最低賃金を改善できる環境づくりこそ、政府の責任~提案へ多くの賛同

 最低生計費で本格的な最賃改善が必要であることが明らかになりました。そして、最賃改善と地域経済を両方すすめる為には、実効的な中小企業支援がカギになります。

 どんな中小企業支援制度が求められているのか。日本商工会議所が2019年に行なった最賃の影響調査の中で、「最低賃金引上げに対応するために必要と考える支援策」で「税・社会保険料負担の軽減」が65%とトップでした。
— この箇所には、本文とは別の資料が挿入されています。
/-! ## Teams start (R25 to R30, R304, R307, R393) -/

/-- What a kernel's directives declare: those the loader gave for its entry, else one group of budget 8 and nothing
more (log entry 23). -/
def State.kernel (s : State) (ctx : Nat) (entry : DWord) : Kernel :=
  match s.kernels.find? fun k => decide (k.ctx = ctx) && decide (k.entry = entry) with
  | some k => k
  | none => ⟨ctx, entry, [(1, 8)], 0, 0, none⟩

/-- The role and the budget of each group, in the order of the roles (R26). -/
def Kernel.groups (k : Kernel) : List (Nat × Nat) :=
  ((List.range k.roles.length).zip k.roles).flatMap fun (x : Nat × Nat × Nat) => List.replicate x.2.1 (x.1, x.2.2)

/-- The lowest free accumulator tiles of a comb. -/
def Comb.freeTiles (c : Comb) (n : Nat) : Option (List Nat) :=
  let free := (List.range 8).filter fun t => (Sparse.find? c.tileOwner t).isNone
  if free.length < n then none else some (free.take n)

/-- The lowest free matrix sequencer. -/
def Comb.freeSeq (c : Comb) : Option Nat := (List.range 4).find? fun q => (Sparse.find? c.seqs q).isNone

/-- The groups of a team placed on their cores, `gid` upward (R25); nothing when a core cannot take one. -/
def placeGroups (c : Comb) (mk : Nat → Nat → Nat → Thread) : List (Nat × Nat) → Nat → Option Comb
  | [], _ => some c
  | (role, regs) :: rest, g =>
    match c.freeSlotOf (g % 4) with
    | none => none
    | some k =>
      if c.freeRegs (g % 4) < regs then none
      else placeGroups { c with groups := Sparse.put c.groups k (mk g role regs) } mk rest (g + 1)

/-- The scratch a team can have: 1,792 KiB (R27). -/
def scratchCap : Nat := 1835008

/-- A team of a grid admitted on a comb with everything it needs, or nothing (R27). Its groups see no line that the L1 took
before the start (R267). -/
def State.admitTeam (s : State) (ck : Nat) (g : Grid) (index : Nat) : Option State :=
  let k := s.kernel g.ctx g.entry
  let c := s.comb ck
  let key := s.nextUid
  if scratchCap < k.scratch then none else
  match c.freeRun ((k.scratch + 8191) / 8192), c.freeTiles k.macc with
  | some gs, some ts =>
    match k.mstream, c.freeSeq with
    | some _, none => none
    | st, q =>
      let tid := BitVec.ofNat 32 index
      let place (gid role : Nat) : Place := ⟨some g.ctx, key, gid, role, tid, false, false, g.prio, none⟩
      let mk (gid role regs : Nat) : Thread :=
        { Thread.reset with pc := g.entry, budget := regs, place := place gid role, uid := key + 1 + gid, issueAt := c.clk, readyAt := c.clk }
      match placeGroups c mk k.groups 0 with
      | none => none
      | some c' =>
        let n := k.groups.length
        let seq := if st.isSome then q else none
        let team : Team := { ctx := g.ctx, grid := some g.num, index := index, isTask := false, groups := n, live := n, granules := gs, barriers := freshBarriers, pools := [], tiles := ts, seq := seq, param := g.param, prio := g.prio }
        let c' := { c'.grant gs key with teams := Sparse.put c'.teams key team, tileOwner := ts.foldl (fun m t => Sparse.put m t key) c'.tileOwner, acc := c'.acc.filter fun x => !ts.contains (x.1 / 2048), admitted := Sparse.put c'.admitted g.num c'.clk, l1 := [] }
        let c' := match st, seq with
          | some pc, some q =>
            let x := Sparse.set 0 (Sparse.set 0 [] 0 (tid.setWidth 64)) 1 (BitVec.ofNat 64 (gs.headD 0 * 8192))
            let th : Thread := { Thread.reset with x := x, pc := pc, place := place 0 0, uid := key + 1 + n, issueAt := c'.clk, readyAt := c'.clk }
            { c' with seqs := Sparse.put c'.seqs q ⟨th, key, List.replicate 16 0, false, []⟩ }
          | _, _ => c'
        some { s.setComb ck c' with nextUid := key + n + 2 }
  | _, _ => none

/-- The forage counter of a grid on a die (R392). Of two after a retirement (R394): one that is not exhausted, then one
that leads to another die. -/
def State.counter (s : State) (die g : Nat) : Option Forage :=
  let fs := ((s.die die).forage.map (·.2)).filter fun f => f.grid = g
  match fs.find? fun f => f.next < f.limit with
  | some f => some f
  | none => match fs.find? fun f => f.nextDie ≠ die with
    | some f => some f
    | none => fs.head?

/-- The die whose counter serves a claim: the first of the ring that is not exhausted, from the own die on (R393). -/
def State.claimDie (s : State) (g die : Nat) : Nat → Nat → Option (Nat × Forage)
  | 0, _ => none
  | n + 1, d =>
    match s.counter d g with
    | none => none
    | some f =>
      if f.next < f.limit then some (d, f)
      else if f.nextDie = die then none
      else s.claimDie g die n f.nextDie

/-- Teams started from a range, one index after another, as long as they fit (R29). -/
def State.startTeams (s : State) (ck : Nat) (g : Grid) : Nat → Nat → State × Nat
  | 0, _ => (s, 0)
  | n + 1, i =>
    match s.admitTeam ck g i with
    | none => (s, 0)
    | some s' =>
      let r := s'.startTeams ck g n (i + 1)
      (r.1, r.2 + 1)

/-- The aged priority of a grid on a comb, from its last admission there (R332); before the first it has not waited. -/
def Comb.gridPrio (c : Comb) (g : Grid) : Nat :=
  aged g.prio (match Sparse.find? c.admitted g.num with
    | some t => t
    | none => c.clk) c.clk

/-- Whether a comb could claim a team of a grid now. -/
def State.canClaim (s : State) (ck : Nat) (g : Grid) : Bool :=
  !s.isFrozen ck g.ctx && (s.die (keyDie ck)).live && (s.claimDie g.num (keyDie ck) 37 (keyDie ck)).isSome && (s.admitTeam ck g 0).isSome

/-- The grid that claims first on a comb: the highest aged priority, then the earlier launch (R332). -/
def State.firstGrid (s : State) (ck : Nat) : Option Grid :=
  let c := s.comb ck
  (s.grids.filter fun g => s.canClaim ck g).foldl (fun b g => match b with
    | none => some g
    | some x => if c.gridPrio x < c.gridPrio g ∨ (c.gridPrio x = c.gridPrio g ∧ g.launched < x.launched) then some g else some x) none

/-- Whether the ready queue's next task goes ahead of the grid that would claim (R332). -/
def State.taskFirst (s : State) (ck : Nat) : Bool :=
  let c := s.comb ck
  match s.nextTask ck, s.firstGrid ck with
  | some e, some g => decide (c.gridPrio g ≤ aged e.1.task.prio e.1.entered c.clk)
  | some _, none => true
  | none, _ => false

/-- Whether a task whose priority has reached 7 comes before every one that fits: what is free stays free for it (R331). -/
def reserved (c : Comb) : List ReadyEnt → Bool
  | [] => false
  | e :: rest => (c.taskSlot e.task).isNone && (decide (aged e.task.prio e.entered c.clk = 7) || reserved c rest)
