-- ==== Sys2Proof/Machine/Rings.lean ====
section
/-! DEFINITION. Reduction trees and the waggle ring: major 0x1E, the rounds of a tree and the steps of a ring (R425 to
R438).
Model's choices in this file: log entries 24, 41. -/

namespace Sys2Proof.Machine

/-! ## Reduction trees (R425 to R430) -/

/-- The neighbour of a die in a direction, 1 N, 2 E, 3 S, 4 W (R10). -/
def neighbour (die dir : Nat) : Option Nat :=
  match dir with
  | 1 => if 6 ≤ die then some (die - 6) else none
  | 2 => if die % 6 < 5 then some (die + 1) else none
  | 3 => if die < 30 then some (die + 6) else none
  | 4 => if 0 < die % 6 then some (die - 1) else none
  | _ => none

/-- The direction back. -/
def opposite (dir : Nat) : Nat := (dir + 1) % 4 + 1

/-- The tree of a number on a die. -/
def State.tree (s : State) (die t : Nat) : Option Tree := Sparse.find? (s.die die).trees t

/-- A tree of a die replaced. -/
def State.setTree (s : State) (die t : Nat) (x : Tree) : State := s.modDie die fun d => { d with trees := Sparse.put d.trees t x }

/-- The atomic operation that combines as OP and TYPE say (R425, R427). -/
def combineOp (op ty : Nat) : Nat :=
  let k := match Ty.ofCode ty with
    | some .f32 => 2
    | some .u32 => 1
    | _ => 0
  match op with
  | 0 => if k = 2 then 11 else 0
  | 1 => if k = 2 then 12 else 1 + k
  | 2 => if k = 2 then 13 else 3 + k
  | n => n + 2

/-- Two contributions combined element by element. -/
def Tree.combine (t : Tree) (a b : List Word) : List Word :=
  (a.zip b).map fun x => BitVec.ofNat 32 (atomNew (combineOp t.op t.ty) 32 x.1.toNat x.2.toNat)

/-- Whether an input of a round has arrived from a direction. -/
def Tree.has (t : Tree) (dir r : Nat) : Bool := t.inputs.any fun x => decide (x.dir = dir) && decide (x.round = r)

/-- The inputs of a round in the order LOCAL, N, E, S, W; those without contributions are left out. -/
def Tree.ordered (t : Tree) (r : Nat) : List (List Word × Nat) :=
  (List.range 5).filterMap fun k => (t.inputs.find? fun x => decide (x.dir = k) && decide (x.round = r) && decide (0 < x.n)).map fun x => (x.words, x.n)

/-- The partial of a round and its contributions: the inputs folded in order, the first standing alone (R427). -/
def Tree.partialOf (t : Tree) (r : Nat) : List Word × Nat :=
  match t.ordered r with
  | [] => ([], 0)
  | x :: xs => xs.foldl (fun a y => (t.combine a.1 y.1, a.2 + y.2)) x

/-- The round of which a node forms a partial next: the lowest of which it holds an input, once the result of the last one has
come. -/
def Tree.next (t : Tree) : Option Nat :=
  match t.sent, t.inputs with
  | none, x :: xs => some (xs.foldl (fun r y => Nat.min r y.round) x.round)
  | _, _ => none

/-- Whether any die of the subtree below a die contributes: one with the LOCAL bit. -/
def State.contributes (s : State) (t : Nat) : Nat → Nat → Bool
  | 0, _ => false
  | n + 1, d =>
    match s.tree d t with
    | none => false
    | some x => x.mask.testBit 0 || [1, 2, 3, 4].any fun k => x.mask.testBit k && (neighbour d k).any fun c => s.contributes t n c

/-- Whether every input that MASK names has arrived. A child whose subtree has no contributor sends none, and is not waited for
(DESIGN CHOICE, log entry 41). -/
def State.treeFull (s : State) (die t : Nat) (x : Tree) (r : Nat) : Bool :=
  (List.range 5).all fun k => !x.mask.testBit k || x.has k r || (decide (k ≠ 0) && !(neighbour die k).any fun c => s.contributes t 36 c)

/-- The combs of a die that hold anything. -/
def State.combsOf (s : State) (die : Nat) : List Nat := (s.combs.map (·.1)).filter fun ck => decide (keyDie ck = die)

/-- The NRED of a die outstanding on a tree: its comb and its operation. -/
def State.nredOf (s : State) (die t : Nat) : Option (Nat × AsyncOp) :=
  (s.combsOf die).findSome? fun ck => ((s.comb ck).ops.find? fun o => match o.kind with
    | .nred t' _ _ _ _ _ => decide (t' = t)
    | _ => false).map fun o => (ck, o)

/-- The issue of NRED. -/
def ruleNred (f : SForm) : Rule :=
  { ruleS 0x1E0 f [useSD f.d, useS f.a, useS f.b] with atomic := false, cls := some 2 }

/-- NRED (R428). -/
def execNred (f : SForm) (s : State) : Host.Outcome State Fault Refusal :=
  issue s (ruleNred f) fun e =>
    let die := keyDie e.ck
    let t := f.imm.toNat % 16
    let exp : Eff := .fault ⟨codeNREDEXP, e.th.em, t, 0⟩
    match e.s.tree die t with
    | none => exp
    | some x =>
      if decide (x.ctx ≠ e.ctxNo) || !x.mask.testBit 0 || (e.s.nredOf die t).isSome then exp
      else
        let n := (4 * x.count + 127) / 128 * 128
        let a := (e.read32 f.a 0).toNat
        let b := (e.read32 f.b 0).toNat
        match e.scratchFault n 128 [(0, a), (0, b)] with
        | some g => .fault g
        | none =>
          let dst := if f.d.kind = .sink then none else some f.d.code
          let s := e.s.setTree die t { x with round := (x.round + 1) % 2 ^ 32 }
          let r := e.async s e.th 2 1 (some 1) (.nred t x.round a b dst none) (match dst with
            | some d => [(d, [0])]
            | none => [])
          e.out r.1 r.2

/-- The local input of a die's open round, once its release is complete and its contribution has not gone yet. -/
def State.takeLocal (s : State) (die t : Nat) (x : Tree) : Tree :=
  match s.nredOf die t with
  | none => x
  | some (ck, o) =>
    match o.kind with
    | .nred _ r src _ _ none =>
      if x.has 0 r || !s.releaseDone ck o.ownerUid 1 o.uid then x
      else
        let words := (List.range x.count).map fun k => BitVec.ofNat 32 (leNat (s.getScratch ck (src + 4 * k) 4))
        { x with inputs := x.inputs ++ [⟨0, r, words, 1⟩] }
    | _ => x

/-- REDUCTION_PARTIAL (R427): a node takes its local input, and with every input of a round there sends its partial to its parent;
the root's is the result. It keeps the inputs until the result has come, as a change of the tree may send it anew (R429). -/
def execReductionPartial (die t : Nat) (s : State) : Host.Outcome State Fault Refusal :=
  match s.tree die t with
  | none => .next s
  | some x =>
    let x := s.takeLocal die t x
    match x.next with
    | none => .next (s.setTree die t x)
    | some r =>
      if s.treeFull die t x r then
        let p := x.partialOf r
        let x' := { x with sent := some r }
        if x.parent = 0 then .next (s.setTree die t { x' with result := some (r, p) })
        else
          let s := s.setTree die t x'
          match (neighbour die x.parent).bind fun d => (s.tree d t).map fun y => (d, y) with
          | some (d, y) => .next (s.setTree d t { y with inputs := y.inputs ++ [⟨opposite x.parent, r, p.1, p.2⟩] })
          | none => .next s
      else .next (s.setTree die t x)

/-- An NRED ends with a status. -/
def State.endNred (s : State) (ck : Nat) (o : AsyncOp) (status : Nat) : State :=
  match o.kind with
  | .nred t r a b d _ => s.modComb ck fun c => c.setOp { o with kind := .nred t r a b d (some status) }
  | _ => s

/-- A node of a round whose result has come: it holds nothing of the round any more. -/
def Tree.finish (x : Tree) (r : Nat) : Tree :=
  { x with inputs := x.inputs.filter (fun i => decide (i.round ≠ r)), sent := if x.sent = some r then none else x.sent, result := none }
私たちは、昨秋、「中小企業・小事業者への政府の支援策を社会保険料の負担軽減と消費税減税で行う提案」をもって、京都府内全域の経済団体と懇談してきました。この提案には賛同が広がり、各地で地域経済再生への努力と合わせて、国の役割が話題になりました。そして、今年の最賃改善の目安答申が出た途端、「政府も役割を果たせ」(朝日)「コロナ不況下でこそ、政府は最低賃金を引き上げる環境を整えなければならない。それが、経済の底上げにつながる」(毎日)などの報道が相次ぎました。まさに、「改善された最低賃金の支払い環境は政治がつくる」この合意は、コロナ禍の中だからこそ踏み出せるとの確信を持ちました。

 最低賃金の改訂時の中小企業支援は、現在、政府の「業務改善助成金」制度がありますが、これが使えません。あれこれの条件があり、先に投資したことへの補助でしかなく、「先に出せる金があれば苦労しない」「条件にかなうところだけ支援し、あとは淘汰なのか」との声があちこちであがっています。京都府内で年間40件ほどの利用にすぎません。

 先日、全労連の中小企業庁への要請に参加して、最賃改善のための中小企業支援策の抜本転換を求めましたが、中小企業庁は、「おっしゃる提案は韓国がそうだが、それでは中小企業が、助成金頼みになってしまう。政府はあくまで生産性向上を支援する方針だ」。つまり、菅政権は、「骨太の方針」に「生産性向上に取り組む企業へは、賃上げしやすい環境整備の支援をする」と明記しましたが、最賃改善について来れない中小企業は淘汰する方針(2020年に政府の成長戦略会議の議員で菅首相のブレーン、アトキンソン氏らの論)なのです。これは最賃の目的外使用です。菅政権の経済政策では、地域経済も労働者も、職場・地域丸ごとつぶされてしまう危機感が広がっています。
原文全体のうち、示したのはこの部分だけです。